One of the biggest shareholders in AIM-listed Secure Income REIT will reduce the fee it charges the company as an adviser by more than £1m annually, in light of a large cash surplus the REIT is holding.
Secure Income REIT, whose assets include the Alton Towers theme park and Manchester Arena, is sitting on £158m in cash from the 2019 sale of a portfolio of eight hospitals.
The REIT has decided that the cash is “best retained… in order to provide flexibility”, it said in a stock exchange statement, “while the nature of Brexit is resolved and the management team continue their search to source value accretive deals”.
Prestbury, which owns a stake in the REIT and advises it, has suggested to its independent directors that it reduces its advisory fees to the level payable if that cash were returned to shareholders, arguing that “charging shareholders for holding such a significant amount of surplus cash would be inequitable”.

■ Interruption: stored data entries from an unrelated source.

theorem onLine_of_sending {b : Bte} (taken : List (Nat × Request)) {f : List Byte} {i : Nat} (h : b.st = .sending)
    (hf : b.txbuf = some f) (hi : b.txIdx = some i) : onLine b taken = wholeFrames taken.dropLast ++ f.take i := by
  simp [onLine, h, hf, hi]

/-- From the queue `queue₀` and the outputs `out₀` of an idle block the requests `taken` have been started and the requests
`joined` accepted, which led to the record `b` and the outputs `out`. -/
structure Served (queue₀ : List (Nat × Request)) (out₀ : List Output) (b : Bte) (out : List Output)
    (taken joined : List (Nat × Request)) : Prop where
  queue : taken ++ b.queue = queue₀ ++ joined
  accepted : acceptedClients out = acceptedClients out₀ ++ joined.map Prod.fst
  done : doneClients out = doneClients out₀ ++ (reported b taken).map Prod.fst
  current : b.st ≠ .idle → ∃ c q, b.curClient = some c ∧ b.curReq = some q ∧ taken.getLast? = some (c, q)
  line : lineBytes out = lineBytes out₀ ++ onLine b taken

theorem Served.start {b : Bte} (out : List Output) (hs : b.st = .idle) : Served b.queue out b out [] [] where
  queue := by simp
  accepted := by simp
  done := by simp [reported]
  current h := absurd hs h
  line := by simp [onLine, hs, wholeFrames]

/-- The requests taken after event `e`: the start transition takes the head of the queue (R144). -/
def takenAfter (b : Bte) (taken : List (Nat × Request)) : Event → List (Nat × Request)
  | .tick => if b.st = .idle then taken ++ b.queue.head?.toList else taken
  | .reset => taken
  | .rxByte _ => taken
  | .submit _ _ => taken

/-- The requests accepted after event `e` (R142). -/
def joinedAfter (cfg : Cfg) (b : Bte) (joined : List (Nat × Request)) : Event → List (Nat × Request)
  | .submit c q => if b.queue.length < cfg.qDepth then joined ++ [(c, q)] else joined
  | .reset => joined
  | .tick => joined
  | .rxByte _ => joined

section Moves

variable {queue₀ : List (Nat × Request)} {out₀ : List Output} {cfg : Cfg} {b : Bte} {out : List Output}
  {taken joined : List (Nat × Request)}

/-- A silent move within a transaction, or one that leaves an idle block idle, changes no part of the account. -/
theorem Served.of_same (h : Served queue₀ out₀ b out taken joined) {b' : Bte} (hq : b'.queue = b.queue)
    (hc : b'.curClient = b.curClient) (hr : b'.curReq = b.curReq) (hs : b'.st = .idle ↔ b.st = .idle)
    (hl : onLine b' taken = onLine b taken) : Served queue₀ out₀ b' out taken joined where
  queue := by rw [hq, h.queue]
  accepted := h.accepted
  done := by rw [h.done]; simp only [reported, hs]
  current hb := by rw [hc, hr]; exact h.current (mt hs.mpr hb)
  line := by rw [hl, h.line]

/-- Bytes from the line, and the end of the waits, change neither the queue nor what is on the line. -/
theorem Served.of_same_st (h : Served queue₀ out₀ b out taken joined) {b' : Bte} (hq : b'.queue = b.queue)
    (hc : b'.curClient = b.curClient) (hr : b'.curReq = b.curReq) (hs : b'.st = b.st) (hf : b'.txbuf = b.txbuf)
    (hi : b'.txIdx = b.txIdx) : Served queue₀ out₀ b' out taken joined :=
  h.of_same hq hc hr (by rw [hs]) (by simp only [onLine, hs, hf, hi])

theorem Served.enqueue (h : Served queue₀ out₀ b out taken joined) (c : Nat) (q : Request) :
    Served queue₀ out₀ (enqueue c q b) (out ++ [.accepted c]) taken (joined ++ [(c, q)]) where
  queue := by rw [enqueue_queue, ← List.append_assoc, h.queue, List.append_assoc]
  accepted := by simp [h.accepted, acceptedClients]
  done := by
    have hsame : reported (Machine.enqueue c q b) taken = reported b taken := rfl
    simp [h.done, doneClients, hsame]
  current := h.current
  line := by
    have hsame : onLine (Machine.enqueue c q b) taken = onLine b taken := rfl
    simp [h.line, lineBytes, hsame]

theorem Served.reject (h : Served queue₀ out₀ b out taken joined) (c : Nat) :
    Served queue₀ out₀ b (out ++ [.rejected c]) taken joined :=
  { h with
    accepted := by simp [h.accepted, acceptedClients]
    done := by simp [h.done, doneClients]
    line := by simp [h.line, lineBytes] }

/-- The start of a transaction, with its frame still to come or with none (R144). -/
theorem Served.take (h : Served queue₀ out₀ b out taken joined) (hs : b.st = .idle) {c : Nat} {q : Request}
    {rest : List (Nat × Request)} (hq : b.queue = (c, q) :: rest) {b' : Bte} (hq' : b'.queue = rest)
    (hc : b'.curClient = some c) (hr : b'.curReq = some q) (hs' : b'.st ≠ .idle)
    (hl : onLine b' (taken ++ [(c, q)]) = wholeFrames taken) :
    Served queue₀ out₀ b' out (taken ++ [(c, q)]) joined where
  queue := by rw [hq', List.append_assoc, List.singleton_append, ← hq, h.queue]
  accepted := h.accepted
  done := by rw [h.done]; simp [reported, hs, hs']
  current _ := ⟨c, q, hc, hr, by simp⟩
  line := by rw [hl, h.line, onLine_of_not_sending taken (by rw [hs]; decide)]

/-- One byte more of the frame is on the line (R145). -/
theorem Served.emit (h : Served queue₀ out₀ b out taken joined) (hs : b.st ≠ .idle) {x : Byte} {b' : Bte}
    (hq : b'.queue = b.queue) (hc : b'.curClient = b.curClient) (hr : b'.curReq = b.curReq) (hs' : b'.st ≠ .idle)
    (hl : onLine b' taken = onLine b taken ++ [x]) : Served queue₀ out₀ b' (out ++ [.txByte x]) taken joined where
  queue := by rw [hq, h.queue]
  accepted := by simp [h.accepted, acceptedClients]
  done := by simp [h.done, doneClients, reported, hs, hs']
  current _ := by rw [hc, hr]; exact h.current hs
  line := by simp [hl, h.line, lineBytes]

/-- The frame of the request in progress is whole once its last byte is out. -/
theorem Served.drained (h : Served queue₀ out₀ b out taken joined) (hi : EngineInv cfg b) (hs : b.st = .sending)
    {f : List Byte} (hf : b.txbuf = some f) : wholeFrames taken = wholeFrames taken.dropLast ++ f := by
  obtain ⟨c, q, -, hq, hlast⟩ := h.current (by rw [hs]; decide)
  obtain ⟨q', -, -, hq', hv, hf', -⟩ := hi.sending_registers hs
  obtain rfl : q' = q := Option.some.inj (hq'.symm.trans hq)
  obtain rfl : encodeRequest q' = f := Option.some.inj (hf'.symm.trans hf)
  conv_lhs => rw [getLast?_taken hlast, wholeFrames_append, wholeFrames_valid hv]

/-- `Done` reports the request in progress (R151). -/
theorem Served.retire (h : Served queue₀ out₀ b out taken joined) (hs : b.st = .completed) {c : Nat} {r : Result}
    (hc : b.curClient = some c) :
    Served queue₀ out₀ (releaseLock b) (out ++ [.done c r]) taken joined where
  queue := h.queue
  accepted := by simp [h.accepted, acceptedClients]
  done := by
    obtain ⟨c', q, hc', -, hlast⟩ := h.current (by rw [hs]; decide)
    obtain rfl : c' = c := Option.some.inj (hc'.symm.trans hc)
    have hall : taken.map Prod.fst = taken.dropLast.map Prod.fst ++ [c'] := by
      conv_lhs => rw [getLast?_taken hlast, List.map_append, List.map_singleton]
    rw [doneClients_append, h.done, reported, if_neg (by rw [hs]; decide), reported, if_pos (releaseLock_st b), hall,
      List.append_assoc]
    rfl
  current hn := absurd rfl hn
  line := by
    rw [lineBytes_append, h.line, onLine_of_not_sending taken (by rw [hs]; decide),
      onLine_of_not_sending taken (by rw [releaseLock_st]; decide)]
    simp [lineBytes]
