-- ==== Sys2Proof/Machine/Dispatch.lean ====
section
/-! DEFINITION. The dispatch of instructions to their meanings. -/

namespace Sys2Proof.Machine

def exec (i : Instr) (s : State) : Host.Outcome State Fault Refusal :=
  match i with
  | .sample p0 p1 p2 _ => Sys2Proof.Machine.execSample p0 p1 p2 s
  | .vnRej0 => Sys2Proof.Machine.execVnRej0 s
  | .vnOut1 => Sys2Proof.Machine.execVnOut1 s
  | .vnOut0 => Sys2Proof.Machine.execVnOut0 s
  | .vnRej1 => Sys2Proof.Machine.execVnRej1 s

end Sys2Proof.Machine
end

The REIT’s directors have accepted the offer, which will save it £1.2m annually based on the current cash level. The surplus cash will now be excluded from calculations of the REIT’s EPRA NAV.
Martin Moore, chairman of Secure Income REIT, said: “The management team is the company’s second largest shareholder and so is exceptionally closely aligned with all shareholders. They consider that they should not benefit from temporarily acting as managers of the company’s unusually high cash balance.”